Silver Impregnation for Reticulin Fibers
VP paraffin sections submitted to Gömöri's silver impregnation staining were used for the identification of reticulin fibers, as previously described (Bruni-Cardoso et al.,2008). Briefly, the procedure involves sequential treatment with 1% potassium permanganate, 3% oxalic acid, and 1% iron alumen followed by incubation with 10% ammoniacal silver. After the silver impregnation, reticulin fibers (mainly type III collagen fibrils) appear black. Measurements were taken after manual segmentation using the Image J (NIH free software) and the results are presented as the percentage of the sectional are occupied by reticulin fibers and as the reticulin-epithelium area ratio, by using at least 10 microscopic fields from at least three animals.

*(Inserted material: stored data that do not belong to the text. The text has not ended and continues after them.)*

/-- `linkGo` changes at most: out, evtSeen, regs, held, laneBusy, slipWant, links, dmas, slots, fetched, seats, seatUse,
seatWait, spillTold, slipTold. -/
theorem State.linkGo_mask {M : Nat} (hM : 1216627664173506077893775488712966 &&& M = 1216627664173506077893775488712966) (s : State) (n : Nat) :
    (State.linkGo s n).mask M = s.mask M :=
  State.mask_mono hM (by
    unfold State.linkGo
    simp only [apply_ite (State.mask 1216627664173506077893775488712966), apply_ite Prod.snd, apply_ite Prod.fst,
        State.drain_mask, State.flushCtl_mask, State.pump_mask, State.releaseKept_mask, State.replayFrom_mask, Nat.reduceAnd,
        ite_self])

/-- `linkUp` changes at most: out, evtSeen, free, regs, laneBusy, slipWant, links, dmas, fetched, seats, seatUse, seatWait,
spillTold. -/
theorem State.linkUp_mask {M : Nat} (hM : 562519953851276796914162047385894 &&& M = 562519953851276796914162047385894) (s : State) (n : Nat) :
    (State.linkUp s n).mask M = s.mask M :=
  State.mask_mono hM (by
    unfold State.linkUp
    simp only [State.crewLinkUp_mask, State.draw_mask, State.raise_mask, State.set_mask, State.showReplay_mask,
        State.updLink_mask, Nat.reduceAnd, ite_self])

/-- `linkUpIfTwo` changes at most: out, evtSeen, free, regs, held, laneBusy, slipWant, links, dmas, slots, fetched, seats,
seatUse, seatWait, spillTold. -/
theorem State.linkUpIfTwo_mask {M : Nat} (hM : 567590556856652624327463447560486 &&& M = 567590556856652624327463447560486) (s : State) (n : Nat) :
    (State.linkUpIfTwo s n).mask M = s.mask M :=
  State.mask_mono hM (by
    unfold State.linkUpIfTwo
    simp only [apply_ite (State.mask 567590556856652624327463447560486), apply_ite Prod.snd, apply_ite Prod.fst,
        State.linkDown_mask, State.linkUp_mask, Nat.reduceAnd, ite_self])

/-- `regroup` changes at most: out, evtSeen, regs, held, laneBusy, slipWant, links, dmas, slots, fetched, slipTold. -/
theorem State.regroup_mask {M : Nat} (hM : 669002604874910976447199703990534 &&& M = 669002604874910976447199703990534) (s : State) (n : Nat) :
    (State.regroup s n).mask M = s.mask M :=
  State.mask_mono hM (by
    unfold State.regroup
    simp only [apply_ite (State.mask 669002604874910976447199703990534), apply_ite Prod.snd, apply_ite Prod.fst,
        State.count_mask, State.fault_mask, State.linkDown_mask, State.raise_mask, State.resend_mask, State.set_mask,
        State.updLink_mask, Nat.reduceAnd, ite_self])

/-- `slipCatchOne` changes at most: out, evtSeen, free, regs, held, laneBusy, slipWant, links, dmas, slots, fetched, seats,
seatUse, seatWait, spillTold, slipTold. -/
theorem State.slipCatchOne_mask {M : Nat} (hM : 1216627664173506077893775488712998 &&& M = 1216627664173506077893775488712998) (s : State) (n : Nat) :
    (State.slipCatchOne s n).mask M = s.mask M :=
  State.mask_mono hM (by
    unfold State.slipCatchOne
    simp only [apply_ite (State.mask 1216627664173506077893775488712998), apply_ite Prod.snd, apply_ite Prod.fst,
        State.capTell_mask, State.emit_mask, State.linkDisable_mask, State.linkGo_mask, State.linkUpIfTwo_mask,
        State.regroup_mask, State.set_mask, State.updLink_mask, Nat.reduceAnd, ite_self])

/-- `slipCatch` changes at most: out, evtSeen, free, regs, held, laneBusy, slipWant, links, dmas, slots, fetched, seats,
seatUse, seatWait, spillTold, slipTold. -/
theorem State.slipCatch_mask {M : Nat} (hM : 1216627664173506077893775488712998 &&& M = 1216627664173506077893775488712998) (s0 : State) (s : State) :
    (State.slipCatch s0 s).mask M = s.mask M :=
  State.mask_mono hM (by
    unfold State.slipCatch
    repeat' (first
      | with_reducible rfl
      | (simp only [apply_ite (State.mask 1216627664173506077893775488712998), apply_ite Prod.snd, apply_ite Prod.fst,
          State.sendAck_mask, State.slipCatchOne_mask, forEach_mask, Nat.reduceAnd, ite_self]; done)
      | with_reducible refine (forEach_mask (by decide) _ _ _ (fun t a => ?_)).trans ?_
      | split
      | (simp only [apply_ite (State.mask 1216627664173506077893775488712998), apply_ite Prod.snd, apply_ite Prod.fst,
          State.sendAck_mask, State.slipCatchOne_mask, Nat.reduceAnd, ite_self])))

/-- `slipGo` changes at most: out, evtSeen, regs, held, laneBusy, slipWant, links, dmas, slots, fetched, seats, seatUse,
seatWait, spillTold, slipTold. -/
theorem State.slipGo_mask {M : Nat} (hM : 1216627664173506077893775488712966 &&& M = 1216627664173506077893775488712966) (s : State) :
    (State.slipGo s).mask M = s.mask M :=
  State.mask_mono hM (by
    unfold State.slipGo
    repeat' (first
      | with_reducible rfl
      | (simp only [apply_ite (State.mask 1216627664173506077893775488712966), apply_ite Prod.snd, apply_ite Prod.fst,
          State.linkGo_mask, forEach_mask, Nat.reduceAnd, ite_self]; done)
      | with_reducible refine (forEach_mask (by decide) _ _ _ (fun t a => ?_)).trans ?_
      | split
      | (simp only [apply_ite (State.mask 1216627664173506077893775488712966), apply_ite Prod.snd, apply_ite Prod.fst,
          State.linkGo_mask, Nat.reduceAnd, ite_self])))
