-- ==== Sys2Proof/Laws/Footprint.lean ====
section
/-! SUPPORT. From masks to footprints: states that agree under a mask agree in every component outside it, and a command's frame adds
to its body's mask what every command may change. -/

namespace Sys2Proof.Machine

Measurements were submitted to Student's t-test using the Mini Tab 14 statistical software. Values of P < 0.05 were considered statistically different.
Financial support from the State of Sao Paulo Research Funding Agency and National Research Council (CNPq) through grants to HFC is acknowledged. A.B.-C. was a recipient of a FAPESP fellowship. INFABIC is co-funded by CNPq and FAPESP.